TLR2–NF‐KB/JNK signaling pathways mediate TSLP production to prevent apoptosis of basophils and DCs. (A) OVA‐immunized mice received TSLP or anti‐TSLP were subjected to flow cytometry for determination of apoptosis in basophils and DCs in the lung. (B) Lung cell suspensions of OVA‐immunized mice were stimulated with TSLP or anti‐TSLP in vitro and were subsequently subjected to flow cytometry for the analysis of apoptosis in basophils and DCs. (C) Expression level of anti‐apoptosis protein Bcl‐XL in bone marrow‐derived basophils (BMBas) and BMDCs after TSLP treatment at different time points. (D) Analysis of p‐p65, p‐JNK, and p‐p38 in BEAS‐2B cells after OVA, HDM, and fungi stimulation in BEAS‐2B cells by western blot. (E) Expression level of TSLP mRNA in BEAS‐2B cells treated with inhibitors of NF‐κB, JNK, and p38 followed by OVA, HDM, and fungi stimulation by RT‐PCR. (F) Analysis of NF‐κB and p‐JNK in OxPAPC‐pretreated BEAS‐2B cells with OVA, HDM, and fungi stimulation by western blot. (G) Analysis of NF‐κB and JNK signals in OVA‐stimulated pBECs from WT or TLR2^−/− mice by western blot. For statistical analysis of apoptosis, data are pooled from three independent experiments with five mice each. For RT‐PCR and western blot, data are pooled from five independent experiments. One representative western blot of five independent experiments is shown. Values are shown as mean ± SD and statistical analysis employed unpaired two‐tailed Student's t‐test. *p < 0.05, **p < 0.01, and ***p < 0.001.

Figure 6

NF‐κB and JNK signaling pathways participate in TLR2‐derived TSLP production and activation of basophil and DC in vivo. OVA‐immunized mice were intraperitoneally injected with BAY11‐7082 or SP600125 to inhibit the NF‐κB or JNK pathway, respectively. (A) Analysis of p‐p65, p‐IКBα, and p‐JNK in the lung by western blot. (B) Quantification of TSLP and CCL2 in the lung by ELISA. (C) Number of basophils and DCs in the lung by flow cytometry. (D) Expression levels of co‐stimulatory molecules on basophils and DCs in the lung analyzed by flow cytometry. (E) Quantification of IL‐4, IL‐5, and IL‐13 in the lung by ELISA. (F) Histological analysis of lung tissues by H&E, PAS, and Masson staining.

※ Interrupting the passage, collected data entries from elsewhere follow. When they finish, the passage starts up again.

-- ==== Sys2Proof/Machine/DebugAccess.lean ====
section
/-! DEFINITION. MRS and MSR of DBGWCR<m>_EL1 and MDSCR_EL1 (43_debug_access R490 to R497). -/

namespace Sys2Proof.Machine

open Sys2Proof

/-- The watchpoint the encoding's index reaches: m + 16 * BANK with FEAT_Debugv8p9, else m (R490). -/
def State.watchpointIndex (s : State) (m : Nat) : Nat :=
  if s.cfg.dbg.debugv8p9 then m + s.env.dbg.bank.toNat * 16 else m

/-- The bound check, before every other test (R490). -/
def State.watchpointAbsent (s : State) (m : Nat) : Bool := decide (s.cfg.numWatchpoints ≤ s.watchpointIndex m)

/-- The Halt check: OS Lock clear, halting allowed and EDSCR.TDA (R491). -/
def State.haltCheck (s : State) : Bool := !s.env.dbg.oslk && s.env.dbg.haltingAllowed && s.env.edscr.TDA

/-- MDCR_EL2.<TDE,TDA> != '00' with EL2 enabled (R492). -/
def State.debugTrapEL2 (s : State) : Bool := s.env.hyp.el2Enabled && (s.env.mon.mdcr2TDE || s.env.mon.mdcr2TDA)

/-- The tests of MRS DBGWCR<m>_EL1 in order (R492). -/
def chainMrsDbgwcr (m : Nat) (s : State) : Access :=
  if s.watchpointAbsent m then .undefined
  else match s.pstate.EL with
  | .el0 => .undefined
  | .el1 =>
    if s.sddPriority s.env.mon.mdcr3TDA then .undefined
    else if s.fgTrap s.env.fgt.rdDBGWCR then .trap .el2
    else if s.debugTrapEL2 then .trap .el2
    else if s.el3Test s.env.mon.mdcr3TDA then s.el3Outcome
    else if s.haltCheck then .halt
    else .storage (.dbgwcr (s.watchpointIndex m))
  | .el2 =>
    if s.sddPriority s.env.mon.mdcr3TDA then .undefined
    else if s.el3Test s.env.mon.mdcr3TDA then s.el3Outcome
    else if s.haltCheck then .halt
    else .storage (.dbgwcr (s.watchpointIndex m))
  | .el3 => if s.haltCheck then .halt else .storage (.dbgwcr (s.watchpointIndex m))

/-- MRS <Xt>, DBGWCR<m>_EL1 (R492). -/
def execMrsDbgwcr (m t : Nat) (s : State) : Result :=
  .next (s.finishRead (Instr.mrsDbgwcr m t).fields t (chainMrsDbgwcr m s))

/-- The tests of MSR DBGWCR<m>_EL1 in order (R493). -/
def chainMsrDbgwcr (m : Nat) (s : State) : Access :=
  if s.watchpointAbsent m then .undefined
  else match s.pstate.EL with
  | .el0 => .undefined
  | .el1 =>
    if s.sddPriority s.env.mon.mdcr3TDA then .undefined
    else if s.fgTrap s.env.fgt.wrDBGWCR then .trap .el2
    else if s.debugTrapEL2 then .trap .el2
    else if s.el3Test s.env.mon.mdcr3TDA then s.el3Outcome
    else if s.haltCheck then .halt
    else .storage (.dbgwcr (s.watchpointIndex m))
  | .el2 =>
    if s.sddPriority s.env.mon.mdcr3TDA then .undefined
    else if s.el3Test s.env.mon.mdcr3TDA then s.el3Outcome
    else if s.haltCheck then .halt
    else .storage (.dbgwcr (s.watchpointIndex m))
  | .el3 => if s.haltCheck then .halt else .storage (.dbgwcr (s.watchpointIndex m))

/-- MSR DBGWCR<m>_EL1, <Xt> (R493). -/
def execMsrDbgwcr (m t : Nat) (s : State) : Result :=
  .next (s.finishWrite (Instr.msrDbgwcr m t).fields t (chainMsrDbgwcr m s))

/-- The tests of MRS MDSCR_EL1 in order (R496); the fine-grained test needs FEAT_FGT (90_conflicts C21). -/
def chainMrsMdscr (s : State) : Access :=
  match s.pstate.EL with
  | .el0 => .undefined
  | .el1 =>
    if s.sddPriority s.env.mon.mdcr3TDA then .undefined
    else if s.fgTrap s.env.fgt.rdMDSCR then .trap .el2
    else if s.debugTrapEL2 then .trap .el2
    else if s.el3Test s.env.mon.mdcr3TDA then s.el3Outcome
    else if s.env.hyp.el2Enabled && s.nv2 then .nvMem 0x158
    else .storage .mdscr
  | .el2 =>
    if s.sddPriority s.env.mon.mdcr3TDA then .undefined
    else if s.el3Test s.env.mon.mdcr3TDA then s.el3Outcome
    else .storage .mdscr
  | .el3 => .storage .mdscr

/-- MRS <Xt>, MDSCR_EL1 (R496). -/
def execMrsMdscr (t : Nat) (s : State) : Result :=
  .next (s.finishRead (Instr.mrsMdscr t).fields t (chainMrsMdscr s))

/-- The tests of MSR MDSCR_EL1 in order (R497). -/
def chainMsrMdscr (s : State) : Access :=
  match s.pstate.EL with
  | .el0 => .undefined
  | .el1 =>
    if s.sddPriority s.env.mon.mdcr3TDA then .undefined
    else if s.fgTrap s.env.fgt.wrMDSCR then .trap .el2
    else if s.debugTrapEL2 then .trap .el2
    else if s.el3Test s.env.mon.mdcr3TDA then s.el3Outcome
    else if s.env.hyp.el2Enabled && s.nv2 then .nvMem 0x158
    else .storage .mdscr
  | .el2 =>
    if s.sddPriority s.env.mon.mdcr3TDA then .undefined
    else if s.el3Test s.env.mon.mdcr3TDA then s.el3Outcome
    else .storage .mdscr
  | .el3 => .storage .mdscr

/-- MSR MDSCR_EL1, <Xt> (R497). -/
def execMsrMdscr (t : Nat) (s : State) : Result :=
  .next (s.finishWrite (Instr.msrMdscr t).fields t (chainMsrMdscr s))

end Sys2Proof.Machine
end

Scale bar represents 200 μm. For statistical analysis of western blot, data are pooled from three independent experiments with five mice each and one representative western blot is shown. For statistical analysis of ELISA and flow cytometry, data are pooled from three independent experiments with five mice each. Values are shown as mean ± SD and statistical analysis employed unpaired two‐tailed Student's t‐test. *p < 0.05, **p < 0.01, and ***p < 0.001.